Unfortunately, the legal framework for surrogacy arrangements differs from country to country, and it is crucial that anyone considering a surrogacy arrangement takes specialist legal advice both in the country where the surrogate mother lives and in the country in which it is proposed that the child will live.

In this case, the father could have tried to avoid litigation by securing a written agreement from the mother at the outset, setting out the terms of the arrangement and providing a very clear legal framework, including confirmation of where the child is to live. This would ensure that, following the birth, the surrogate mother would have already provided the necessary written consent to enable a parental order to be obtained – which grants legal parenthood and parental responsibility.

Under UK law, until such an order is made, it doesn’t matter whether the surrogate mother is the biological mother or not, she (and potentially her husband if she is married), will be treated as the legal parent until a court order is secured.

If the biological father had secured a written agreement, then six weeks after the birth the surrogate mother would once again have been asked to confirm her consent, and at that point he and his partner could have made application to the court for a parental order. In the UK a father in this position is still vulnerable to the surrogate mother withholding her consent, which is why many couples enter into surrogacy agreements in other jurisdictions – for example California, where there is better protection.

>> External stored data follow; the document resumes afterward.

-- ==== Sys2Proof/Laws/Decode.lean ====
section
/-! SUPPORT. The laws of decoding: what each row of the op code table builds, and what an op code byte selects. -/

namespace Sys2Proof.Laws

open Sys2Proof Sys2Proof.Machine

/-- The low n bytes of a number do not depend on its higher bytes. -/
theorem leBytes_mod (n v : Nat) : leBytes n (v % 256 ^ n) = leBytes n v := by
  induction n generalizing v with
  | zero => rfl
  | succ n ih =>
    have h1 : v % 256 ^ (n + 1) / 256 = v / 256 % 256 ^ n := by
      rw [Nat.pow_succ', Nat.mod_mul_right_div_self]
    have h2 : BitVec.ofNat 8 (v % 256 ^ (n + 1)) = BitVec.ofNat 8 v := by
      apply BitVec.eq_of_toNat_eq
      simp only [BitVec.toNat_ofNat]
      have hd : 2 ^ 8 ∣ 256 ^ (n + 1) := ⟨256 ^ n, by rw [Nat.pow_succ']; norm_num⟩
      exact Nat.mod_mod_of_dvd v hd
    rw [leBytes, h1, h2, ih, leBytes]

/-- A row of the table at place n builds instructions of number n, with the bytes of the immediate it is given. -/
def RowOk (n : Nat) (row : OpRow) : Prop :=
  ∀ v, (row.build v).number = n ∧ (row.build v).immBytes = leBytes row.immLen v

/-- The rows of a list, from place n on. -/
def RowsOk : Nat → List OpRow → Prop
  | _, [] => True
  | n, row :: rows => RowOk n row ∧ RowsOk (n + 1) rows

theorem rowOk_op {n : Nat} {i : Instr} (h : i.number = n) (h' : i.immBytes = []) : RowOk n (.op i) :=
  fun _ => ⟨h, h'⟩

theorem rowOk_imm8 {n : Nat} {f : BitVec 8 → Instr} (h : ∀ v, (f v).number = n)
    (h' : ∀ v, (f v).immBytes = leBytes 1 v.toNat) : RowOk n (.imm8 f) := fun v =>
  ⟨h _, by rw [OpRow.build, h', BitVec.toNat_ofNat]; exact leBytes_mod 1 v⟩

theorem rowOk_imm16 {n : Nat} {f : BitVec 16 → Instr} (h : ∀ v, (f v).number = n)
    (h' : ∀ v, (f v).immBytes = leBytes 2 v.toNat) : RowOk n (.imm16 f) := fun v =>
  ⟨h _, by rw [OpRow.build, h', BitVec.toNat_ofNat]; exact leBytes_mod 2 v⟩

theorem rowOk_imm32 {n : Nat} {f : BitVec 32 → Instr} (h : ∀ v, (f v).number = n)
    (h' : ∀ v, (f v).immBytes = leBytes 4 v.toNat) : RowOk n (.imm32 f) := fun v =>
  ⟨h _, by rw [OpRow.build, h', BitVec.toNat_ofNat]; exact leBytes_mod 4 v⟩

theorem rowOk_imm64 {n : Nat} {f : BitVec 64 → Instr} (h : ∀ v, (f v).number = n)
    (h' : ∀ v, (f v).immBytes = leBytes 8 v.toNat) : RowOk n (.imm64 f) := fun v =>
  ⟨h _, by rw [OpRow.build, h', BitVec.toNat_ofNat]; exact leBytes_mod 8 v⟩

theorem RowsOk.get {n k : Nat} {rows : List OpRow} {row : OpRow} (h : RowsOk n rows) (hk : rows[k]? = some row) :
    RowOk (n + k) row := by
  induction rows generalizing n k with
  | nil => simp at hk
  | cons r rows ih =>
    rcases k with _ | k
    · simp at hk; exact hk ▸ h.1
    · have := ih h.2 (by simpa using hk)
      rwa [Nat.add_right_comm, Nat.add_assoc] at this

/-- Every row of the table. -/
theorem opTable_rowsOk : RowsOk 0 opTable := by
  repeat'
    first
    | exact trivial
    | refine ⟨rowOk_op rfl rfl, ?_⟩
    | refine ⟨rowOk_imm8 (fun _ => rfl) (fun _ => rfl), ?_⟩
    | refine ⟨rowOk_imm16 (fun _ => rfl) (fun _ => rfl), ?_⟩
    | refine ⟨rowOk_imm32 (fun _ => rfl) (fun _ => rfl), ?_⟩
    | refine ⟨rowOk_imm64 (fun _ => rfl) (fun _ => rfl), ?_⟩

/-- What the row at a place builds has that number and those immediate bytes. -/
theorem opTable_build {n : Nat} {row : OpRow} (h : opTable[n]? = some row) (v : Nat) :
    (row.build v).number = n ∧ (row.build v).immBytes = leBytes row.immLen v := by
  have := opTable_rowsOk.get h v
  rwa [Nat.zero_add] at this

/-- An op code byte selects the row of the first mnemonic that has it. -/
theorem rowOf_eq_some {opc : List Byte} {b : Byte} {row : OpRow} (h : rowOf opc b = some row) :
    ∃ n, opc.idxOf? b = some n ∧ opTable[n]? = some row := by
  unfold rowOf at h
  split at h
  · cases h
  · exact ⟨_, by assumption, h⟩

/-- The table has 255 rows. -/
theorem opTable_length : opTable.length = 255 := by
  simp only [opTable, List.length_append]
  rfl

/-- The length of what a row builds. -/
theorem build_length {n : Nat} {row : OpRow} (h : opTable[n]? = some row) (v : Nat) :
    (row.build v).length = 1 + row.immLen := by
  rw [Instr.length, (opTable_build h v).2, leBytes_length]

/-- The default numbering is one byte each for the 255 mnemonics. -/
theorem opcWf_default : opcWf Config.defaultOpc = true := by
  have h : Config.defaultOpc.Nodup := by
    refine List.Nodup.map_on (fun x hx y hy e => ?_) List.nodup_range
    have e := congrArg BitVec.toNat e
    rw [List.mem_range] at hx hy
    simp only [BitVec.toNat_ofNat] at e
    omega
  have hl : Config.defaultOpc.length = 255 := by simp [Config.defaultOpc]
  rw [opcWf, hl, decide_eq_true h]; rfl

end Sys2Proof.Laws
end

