-- ==== Sys2Proof/Tests/Slice0.lean ====
section
/-! SUPPORT. Tests: every op code's decoding, well-formedness, single steps from spec 95_test_vectors.md (the name of
the vector stands before each), and for every statement with hypotheses a state and operands that meet them all. -/

-- The kernel evaluates each test when Lean reads it, not in a thread of its own: so many threads need too much memory.
set_option Elab.async false

namespace Sys2Proof.Tests

open Sys2Proof.Machine

/-! ## Decoding: words written from opcode_table.json, each immediate with a byte of its own in every place -/

/-- What the decoder reads from table words, given with their numbers of bits. -/
def reads (ws : List (Nat × Nat)) : List Instr := ws.filterMap fun w => decodeTableWord w.1 w.2

theorem test_decode_push : reads
    [(16, 0x8500), (16, 0x8501), (16, 0x8502), (16, 0x8503), (16, 0x8504), (16, 0x8505), (16, 0x8506), (24,
     0x923407), (24, 0x923408), (24, 0x923409), (24, 0x92340A), (24, 0x92340B), (40, 0x923456780C), (40,
     0x923456780D), (40, 0x923456780E), (72, 0x923456789ABCDEF00F)] =
    [.push8 0x85, .push8asu16 0x85, .push8asu32 0x85, .push8asu64 0x85, .push8asi16 0x85, .push8asi32 0x85,
     .push8asi64 0x85, .push16 0x9234, .push16asu32 0x9234, .push16asu64 0x9234, .push16asi32 0x9234,
     .push16asi64 0x9234, .push32 0x92345678, .push32asu64 0x92345678, .push32asi64 0x92345678, .push64
     0x923456789ABCDEF0] := by
  decide +kernel

theorem test_decode_pop : reads
    [(8, 0x10), (8, 0x11), (8, 0x12), (8, 0x13)] =
    [.pop8, .pop16, .pop32, .pop64] := by
  decide +kernel

theorem test_decode_dup_set : reads
    [(8, 0x14), (8, 0x15), (8, 0x16), (8, 0x17), (8, 0x18), (8, 0x19), (8, 0x1A), (8, 0x1B)] =
    [.dup8, .dup16, .dup32, .dup64, .set8, .set16, .set32, .set64] := by
  decide +kernel

theorem test_decode_promotion_demotion : reads
    [(8, 0x1C), (8, 0x1D), (8, 0x1E), (8, 0x1F), (8, 0x20), (8, 0x21), (8, 0x22), (8, 0x23), (8, 0x24), (8,
     0x25), (8, 0x26), (8, 0x27), (8, 0x28), (8, 0x29), (8, 0x2A)] =
    [.prom8u16, .prom8u32, .prom8u64, .prom8i16, .prom8i32, .prom8i64, .prom16u32, .prom16u64, .prom16i32,
     .prom16i64, .prom32u64, .prom32i64, .dem64to16, .dem64to8, .dem32to8] := by
  decide +kernel

theorem test_decode_add_mul : reads
    [(8, 0x2B), (8, 0x2C), (8, 0x2D), (8, 0x2E), (8, 0x2F), (8, 0x30), (8, 0x31), (8, 0x32), (8, 0x33), (8,
     0x34), (8, 0x35), (8, 0x36), (8, 0x37), (8, 0x38), (8, 0x39), (8, 0x3A), (8, 0x3B), (8, 0x3C), (8, 0x3D),
     (8, 0x3E)] =
    [.add8, .add16, .add32, .add64, .sub8, .sub16, .sub32, .sub64, .subr8, .subr16, .subr32, .subr64,
     .mulu8, .mulu16, .mulu32, .mulu64, .muli8, .muli16, .muli32, .muli64] := by
  decide +kernel

theorem test_decode_div_mod : reads
    [(8, 0x3F), (8, 0x40), (8, 0x41), (8, 0x42), (8, 0x43), (8, 0x44), (8, 0x45), (8, 0x46), (8, 0x47), (8,
     0x48), (8, 0x49), (8, 0x4A), (8, 0x4B), (8, 0x4C), (8, 0x4D), (8, 0x4E), (8, 0x4F), (8, 0x50), (8, 0x51),
     (8, 0x52), (8, 0x53), (8, 0x54), (8, 0x55), (8, 0x56), (8, 0x57), (8, 0x58), (8, 0x59), (8, 0x5A), (8,
     0x5B), (8, 0x5C), (8, 0x5D), (8, 0x5E)] =
    [.divu8, .divu16, .divu32, .divu64, .divru8, .divru16, .divru32, .divru64, .divi8, .divi16, .divi32,
     .divi64, .divri8, .divri16, .divri32, .divri64, .modu8, .modu16, .modu32, .modu64, .modru8, .modru16,
     .modru32, .modru64, .modi8, .modi16, .modi32, .modi64, .modri8, .modri16, .modri32, .modri64] := by
  decide +kernel
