-- ==== Sys2Proof/Syntax.lean ====
section
/-! DEFINITION. Syntax.lean: the commands of the block, one constructor for each row of spec/opcode_table.json, and the
types of their operands. What the device computes is no operand; what reaches it from outside (a reading, a level, a
received frame, the master and the word of an access) is. -/
namespace Sys2Proof

/-- The masters of the map, in the priority order of 02 Table 2. -/
inductive Master where
  | engine | safety | supervisor | ring | twin | host | debug
  deriving DecidableEq, Repr

/-- The CAP_INFO code of a master (18 Table 3). -/
def Master.code : Master → Nat
  | .engine => 0 | .safety => 1 | .supervisor => 2 | .ring => 3 | .twin => 4 | .host => 5 | .debug => 6

/-- A command by its flow (0 to 4; 15 delivered by the ring) and its sequence number (R582, R584). -/
structure CmdKey where
  flow : Nat
  seq : Nat
  deriving DecidableEq, Repr

/-- A claim of a master on a word: a read, or a write of `value` (R54, R55). -/
structure Claim where
  master : Master
  write : Bool
  addr : Nat
  value : Word
  tick : Nat
  deriving DecidableEq, Repr

/-- A port of the host (R576, R579). -/
inductive HostPort where
  | hs0 | hs1 | qspi
  deriving DecidableEq, Repr

/-- The header of a received host frame with what the port knows of it: EtherType and addresses (R577, unused on QSPI), the
length received from the header on, and whether the check word matches (R580, R581). The OPC field is the command's row. -/
structure HostHdr where
  port : HostPort
  etype : BitVec 16
  dst : BitVec 48
  src : BitVec 48
  ver : Byte
  kind : Byte
  len : Nat
  avail : Nat
  crcOk : Bool
  seq : Word
  cls : Byte
  node : BitVec 16
  deriving DecidableEq, Repr

/-- A frame of a cell link or of the twin link (07 Table 3): the header of its SOF block, its data blocks, and whether the
receiver's checks of R248 to R250 on blocks and CRC passed. -/
structure LinkFrame where
  ftype : Nat
  claim : Nat
  seq : Nat
  len : Nat
  tspec : Nat
  data : List Word64
  ok : Bool
  deriving DecidableEq, Repr

/-- A ring frame (09 Table 1): header, data blocks, and whether its blocks and its CRC are good. -/
structure RingFrame where
  cls : Nat
  src : Nat
  dst : Nat
  bc : Bool
  ttl : Nat
  len : Nat
  cspec : Nat
  data : List Word64
  ok : Bool
  deriving DecidableEq, Repr

/-- A ring port, or a ring direction: ring E leaves on the east port, ring W on the west port. -/
inductive Side where
  | east | west
  deriving DecidableEq, Repr

/-- The source of VBCAST (04 R159): a scalar register, or lane `j` of V `va`. -/
inductive BcastSrc where
  | scalar (sb : Fin 16)
  | lane (va : Fin 32) (j : Fin 64)
  deriving DecidableEq, Repr
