/-- The registers of the AXD block. -/
def regRowsAXD : List RegRow := [
  ⟨0x15000000, 0x0, 1, 0xAF00A8C, 0xFFF0FFF, 0x0, 0x0, 0x0⟩ /- AXD_VMCFG -/,
  ⟨0x15000004, 0x0, 1, 0xBB80190, 0xFFF0FFF, 0x0, 0x0, 0x0⟩ /- AXD_VMLIM -/,
  ⟨0x15000008, 0x0, 1, 0x640064, 0x8FFF0FFF, 0x0, 0x0, 0x0⟩ /- AXD_BRKCFG -/,
  ⟨0x1500000C, 0x0, 1, 0x0, 0x0, 0x0, 0x0, 0x0⟩ /- AXD_VM -/,
  ⟨0x15000010, 0x0, 1, 0x0, 0x0, 0x7, 0x0, 0x0⟩ /- AXD_GSTAT -/,
  ⟨0x15000014, 0x0, 1, 0x0, 0x0, 0x0, 0x0, 0x0⟩ /- AXD_BRKCNT -/,
  ⟨0x15000018, 0x0, 1, 0x32, 0xFF, 0x0, 0x0, 0x0⟩ /- AXD_DIAGCFG -/,
  ⟨0x1500001C, 0x0, 1, 0x0, 0x0, 0x0, 0x0, 0x0⟩ /- AXD_DIAGSTAT -/,
  ⟨0x15000100, 0x100, 3, 0x4000000, 0xEE000000, 0x0, 0x0, 0x0⟩ /- AXD_CHCFG -/,
  ⟨0x15000104, 0x100, 3, 0x640064, 0xFF01FF, 0x0, 0x0, 0x0⟩ /- AXD_BST -/,
  ⟨0x15000108, 0x100, 3, 0x64C80064, 0xFFFF83FF, 0x0, 0x0, 0x0⟩ /- AXD_PROT -/,
  ⟨0x1500010C, 0x100, 3, 0x320014, 0x3300FF, 0x0, 0x0, 0x0⟩ /- AXD_BAND0 -/,
  ⟨0x15000110, 0x100, 3, 0x330014, 0x3300FF, 0x0, 0x0, 0x0⟩ /- AXD_BAND1 -/,
  ⟨0x15000114, 0x100, 3, 0x33001E, 0x3300FF, 0x0, 0x0, 0x0⟩ /- AXD_BAND2 -/,
  ⟨0x15000118, 0x100, 3, 0x220032, 0x3300FF, 0x0, 0x0, 0x0⟩ /- AXD_BAND3 -/,
  ⟨0x1500011C, 0x100, 3, 0x0, 0x0, 0xFFC, 0x0, 0x0⟩ /- AXD_CHSTAT -/,
  ⟨0x15000120, 0x100, 3, 0x0, 0x0, 0x0, 0x0, 0x0⟩ /- AXD_SCINFO -/,
  ⟨0x15000124, 0x100, 3, 0x0, 0x0, 0x0, 0x0, 0x0⟩ /- AXD_SCSTAMP_LO -/,
  ⟨0x15000128, 0x100, 3, 0x0, 0x0, 0x0, 0x0, 0x0⟩ /- AXD_SCSTAMP_HI -/,
  ⟨0x1500012C, 0x100, 3, 0x0, 0x0, 0x0, 0x0, 0x1⟩ /- AXD_FLTCLR -/,
  ⟨0x15000130, 0x100, 3, 0x0, 0x0, 0x0, 0x0, 0x0⟩ /- AXD_REFCNT -/,
  ⟨0x15000134, 0x100, 3, 0x0, 0x0, 0x0, 0x0, 0x0⟩ /- AXD_BSUVCNT -/,
  ⟨0x15000138, 0x100, 3, 0x0, 0x0, 0x0, 0x0, 0x0⟩ /- AXD_VBS -/,
  ⟨0x1500013C, 0x100, 3, 0x0, 0x0, 0x0, 0x0, 0x0⟩ /- AXD_DIAGRES -/]

/-- The registers of the HALL block. -/
def regRowsHALL : List RegRow := [
  ⟨0x15010000, 0x0, 1, 0x0, 0x0, 0x7, 0x0, 0x0⟩ /- HALL_GSTAT -/,
  ⟨0x15010004, 0x0, 1, 0x0, 0x0, 0x0, 0x0, 0x7⟩ /- HALL_CLR -/,
  ⟨0x15010100, 0x40, 3, 0xA0006, 0xF87F0FFF, 0x0, 0x0, 0x0⟩ /- HALL_CFG -/,
  ⟨0x15010104, 0x40, 3, 0x7, 0x0, 0x0, 0x0, 0x0⟩ /- HALL_STATE -/,
  ⟨0x15010108, 0x40, 3, 0x0, 0xFFFFFFFF, 0x0, 0x0, 0x0⟩ /- HALL_POS -/,
  ⟨0x1501010C, 0x40, 3, 0x0, 0x0, 0x0, 0x0, 0x0⟩ /- HALL_SPEED -/,
  ⟨0x15010110, 0x40, 3, 0x0, 0xFFFFFFFF, 0x0, 0x0, 0x0⟩ /- HALL_HOMEPOS -/,
  ⟨0x15010114, 0x40, 3, 0x0, 0x0, 0x0, 0x0, 0x0⟩ /- HALL_HOMECAP -/,
  ⟨0x15010118, 0x40, 3, 0x0, 0x0, 0x0, 0x0, 0x0⟩ /- HALL_ILLCNT -/,
  ⟨0x1501011C, 0x40, 3, 0x0, 0x0, 0x6, 0x0, 0x0⟩ /- HALL_STAT -/,
  ⟨0x15010120, 0x40, 3, 0x0, 0x0, 0x0, 0x0, 0x0⟩ /- HALL_TSTAMP_LO -/,
  ⟨0x15010124, 0x40, 3, 0x0, 0x0, 0x0, 0x0, 0x0⟩ /- HALL_TSTAMP_HI -/,
  ⟨0x15010128, 0x40, 3, 0x0, 0x0, 0x0, 0x0, 0x0⟩ /- HALL_HSTAMP_LO -/,
  ⟨0x1501012C, 0x40, 3, 0x0, 0x0, 0x0, 0x0, 0x0⟩ /- HALL_HSTAMP_HI -/,
  ⟨0x15010130, 0x40, 3, 0x0, 0x80003FFF, 0x0, 0x0, 0x0⟩ /- HALL_PLACE -/]

/-- The registers of the SAFE block. -/
def regRowsSAFE : List RegRow := [
  ⟨0x15020000, 0x0, 1, 0x0, 0x0, 0x0, 0x0, 0xFFFFFFFF⟩ /- SAFE_KEY -/,
  ⟨0x15020004, 0x0, 1, 0x0, 0x0, 0x0, 0x0, 0x0⟩ /- SAFE_STAT -/,
  ⟨0x15020008, 0x0, 1, 0x0, 0x0, 0x0, 0x0, 0x0⟩ /- SAFE_CRC -/,
  ⟨0x1502000C, 0x0, 1, 0x1403E8, 0x1F3FFF, 0x0, 0x0, 0x0⟩ /- SAFE_STOTEST -/,
  ⟨0x15020010, 0x0, 1, 0x0, 0xF, 0x0, 0x0, 0x0⟩ /- SAFE_SOUTREQ -/,
  ⟨0x15020014, 0x0, 1, 0x0, 0x0, 0x0, 0x0, 0x0⟩ /- SAFE_SINSTAT -/,
  ⟨0x15020018, 0x0, 1, 0x0, 0x0, 0x8FFFF8FF, 0x0, 0x0⟩ /- SAFE_EVT -/,
  ⟨0x1502001C, 0x0, 1, 0x0, 0x80003FFF, 0x0, 0x0, 0x0⟩ /- SAFE_PLACE -/,
  ⟨0x15020100, 0x10, 4, 0x14000A, 0xC3FF00FF, 0x0, 0x0, 0x0⟩ /- SAFE_SINCFG -/,
  ⟨0x15020140, 0x20, 3, 0x40000000, 0xC00000FF, 0x0, 0x0, 0x0⟩ /- SAFE_CHCFG -/,
  ⟨0x15020144, 0x20, 3, 0x1020064, 0xFFFFFFFF, 0x0, 0x0, 0x0⟩ /- SAFE_SS1 -/,
  ⟨0x15020148, 0x20, 3, 0x0, 0x0, 0x0, 0x0, 0x0⟩ /- SAFE_CHSTAT -/,
  ⟨0x150201A0, 0x10, 4, 0x301E000A, 0xBFFF00FF, 0x0, 0x0, 0x0⟩ /- SAFE_SOUTCFG -/,
  ⟨0x150201A4, 0x10, 4, 0x0, 0x0, 0x0, 0x0, 0x0⟩ /- SAFE_SOUTSTAT -/]

/-- The registers of the HOST block. -/
def regRowsHOST : List RegRow := [
  ⟨0x16000000, 0x0, 1, 0x7, 0xF, 0x0, 0x0, 0x0⟩ /- HOST_CTRL -/,
  ⟨0x16000004, 0x0, 1, 0x0, 0x0, 0x7F, 0x0, 0x0⟩ /- HOST_STAT -/,
  ⟨0x16000008, 0x0, 1, 0x88B5, 0xFFFF, 0x0, 0x0, 0x0⟩ /- HOST_ETYPE -/,
  ⟨0x1600000C, 0x0, 1, 0x0, 0x0, 0x0, 0x0, 0x0⟩ /- HOST_MAC_LO -/,
  ⟨0x16000010, 0x0, 1, 0x0, 0x0, 0x0, 0x0, 0x0⟩ /- HOST_MAC_HI -/,
  ⟨0x16000014, 0x0, 1, 0xFFFFFF, 0xFFFFFF, 0x0, 0x0, 0x0⟩ /- HOST_IRQMASK -/,
  ⟨0x16000018, 0x0, 1, 0x1F0064, 0x1FFFFF, 0x0, 0x0, 0x0⟩ /- HOST_EVTCFG -/,
  ⟨0x1600001C, 0x0, 1, 0x0, 0x0, 0x0, 0x0, 0x0⟩ /- HOST_EVTNUM -/,
  ⟨0x16000020, 0x0, 1, 0x0, 0x0, 0x0, 0x0, 0x0⟩ /- HOST_JPOS -/,
  ⟨0x16000024, 0x0, 1, 0x80000, 0x0, 0x0, 0x0, 0x0⟩ /- HOST_JFREE -/,
  ⟨0x16000028, 0x0, 1, 0x0, 0x0, 0x0, 0x0, 0x0⟩ /- HOST_RXERR -/,
  ⟨0x1600002C, 0x0, 1, 0x0, 0x0, 0x0, 0x0, 0x0⟩ /- HOST_DROP -/,
  ⟨0x16000030, 0x0, 1, 0x0, 0xC00001FF, 0x0, 0x0, 0x0⟩ /- HOST_LOGCFG -/,
  ⟨0x16000034, 0x0, 1, 0x0, 0xFFFFFFFF, 0x0, 0x0, 0x0⟩ /- HOST_LOGMAC_LO -/,
  ⟨0x16000038, 0x0, 1, 0x0, 0xFFFF, 0x0, 0x0, 0x0⟩ /- HOST_LOGMAC_HI -/,
  ⟨0x1600003C, 0x0, 1, 0x0, 0x0, 0x0, 0x0, 0x0⟩ /- HOST_LOGLOST -/,
  ⟨0x16000040, 0x0, 1, 0x0, 0x0, 0x0, 0x0, 0x0⟩ /- HOST_QSTAT -/,
  ⟨0x16000100, 0x10, 4, 0x0, 0x80000000, 0x0, 0x0, 0x0⟩ /- HOST_FLOW_CFG -/,
  ⟨0x16000104, 0x10, 4, 0x0, 0xFFFFFFFF, 0x0, 0x0, 0x0⟩ /- HOST_FLOW_MAC_LO -/,
  ⟨0x16000108, 0x10, 4, 0x0, 0xFFFF, 0x0, 0x0, 0x0⟩ /- HOST_FLOW_MAC_HI -/,
  ⟨0x16000180, 0x8, 5, 0x1, 0x0, 0x0, 0x0, 0x0⟩ /- HOST_FLOW_N -/,
  ⟨0x16000184, 0x8, 5, 0x1, 0x0, 0x0, 0x0, 0x0⟩ /- HOST_FLOW_D -/,
  ⟨0x16000200, 0x10, 8, 0x0, 0x0, 0x0, 0x0, 0x0⟩ /- HOST_OP_STAT -/,
  ⟨0x16000204, 0x10, 8, 0x0, 0x0, 0x0, 0x0, 0x0⟩ /- HOST_OP_SEQ -/,
  ⟨0x16000208, 0x10, 8, 0x0, 0x0, 0x0, 0x0, 0x0⟩ /- HOST_OP_DONE -/,
  ⟨0x1600020C, 0x10, 8, 0x0, 0x0, 0x0, 0x0, 0x0⟩ /- HOST_OP_TOTAL -/]

/-- The registers of the UPD block. -/
def regRowsUPD : List RegRow := [
  ⟨0x16010000, 0x0, 1, 0xC11E0258, 0xCFFFFFFF, 0x0, 0x0, 0x0⟩ /- UPD_CFG -/,
  ⟨0x16010004, 0x0, 1, 0x0, 0x0, 0x7FF, 0x0, 0x0⟩ /- UPD_STAT -/,
  ⟨0x16010008, 0x0, 1, 0x500, 0x0, 0x0, 0x0, 0x0⟩ /- UPD_SLOT -/,
  ⟨0x1601000C, 0x0, 1, 0x0, 0x0, 0x0, 0x0, 0x0⟩ /- UPD_SESSION -/,
  ⟨0x16010010, 0x0, 1, 0x0, 0x0, 0x0, 0x0, 0x0⟩ /- UPD_PROG -/,
  ⟨0x16010014, 0x0, 1, 0x0, 0x0, 0x0, 0x0, 0x0⟩ /- UPD_AGE -/,
  ⟨0x16010018, 0x0, 1, 0x0, 0x0, 0x0, 0x0, 0x0⟩ /- UPD_TRIAL -/,
  ⟨0x1601001C, 0x0, 1, 0x0, 0x0, 0x0, 0x0, 0x0⟩ /- UPD_OKRUN -/,
  ⟨0x16010020, 0x0, 1, 0x0, 0x0, 0x0, 0x0, 0x0⟩ /- UPD_ACTT_LO -/,
  ⟨0x16010024, 0x0, 1, 0x0, 0x0, 0x0, 0x0, 0x0⟩ /- UPD_ACTT_HI -/,
  ⟨0x16010028, 0x0, 1, 0x0, 0x0, 0x0, 0x0, 0x0⟩ /- UPD_VERA -/,
  ⟨0x1601002C, 0x0, 1, 0x0, 0x0, 0x0, 0x0, 0x0⟩ /- UPD_VERB -/,
  ⟨0x16010030, 0x0, 1, 0x0, 0x0, 0x0, 0x0, 0x0⟩ /- UPD_RLY -/]

/-- The registers of the NVM block. -/
def regRowsNVM : List RegRow := [
  ⟨0x16020000, 0x0, 1, 0x0, 0x0, 0x1F, 0x0, 0x0⟩ /- NVM_STAT -/,
  ⟨0x16020004, 0x0, 1, 0x0, 0x0, 0x0, 0x0, 0x0⟩ /- NVM_ECCADDR -/,
  ⟨0x16020008, 0x0, 1, 0x0, 0x0, 0x0, 0x0, 0x0⟩ /- NVM_WRCNT -/,
  ⟨0x1602000C, 0x0, 1, 0x0, 0x0, 0x0, 0x0, 0x0⟩ /- NVM_KEYS -/,
  ⟨0x16020010, 0x0, 1, 0x0, 0x0, 0x0, 0x0, 0xFFFF000F⟩ /- NVM_REVOKE -/,
  ⟨0x16020100, 0x4, 32, 0x0, 0x0, 0x0, 0x0, 0x0⟩ /- NVM_KEYHASH -/]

The background to the case and the poor conduct of the mother as described in the judgment suggests that she would never have agreed to sign a consent document, and in all likelihood the father and his partner would have needed to find an alternative surrogate. At least in those circumstances, the heartache surrounding this little girl’s first 12 months of life would have been avoided.

It is recommended that any gay couples who are looking into surrogacy should seek legal advice.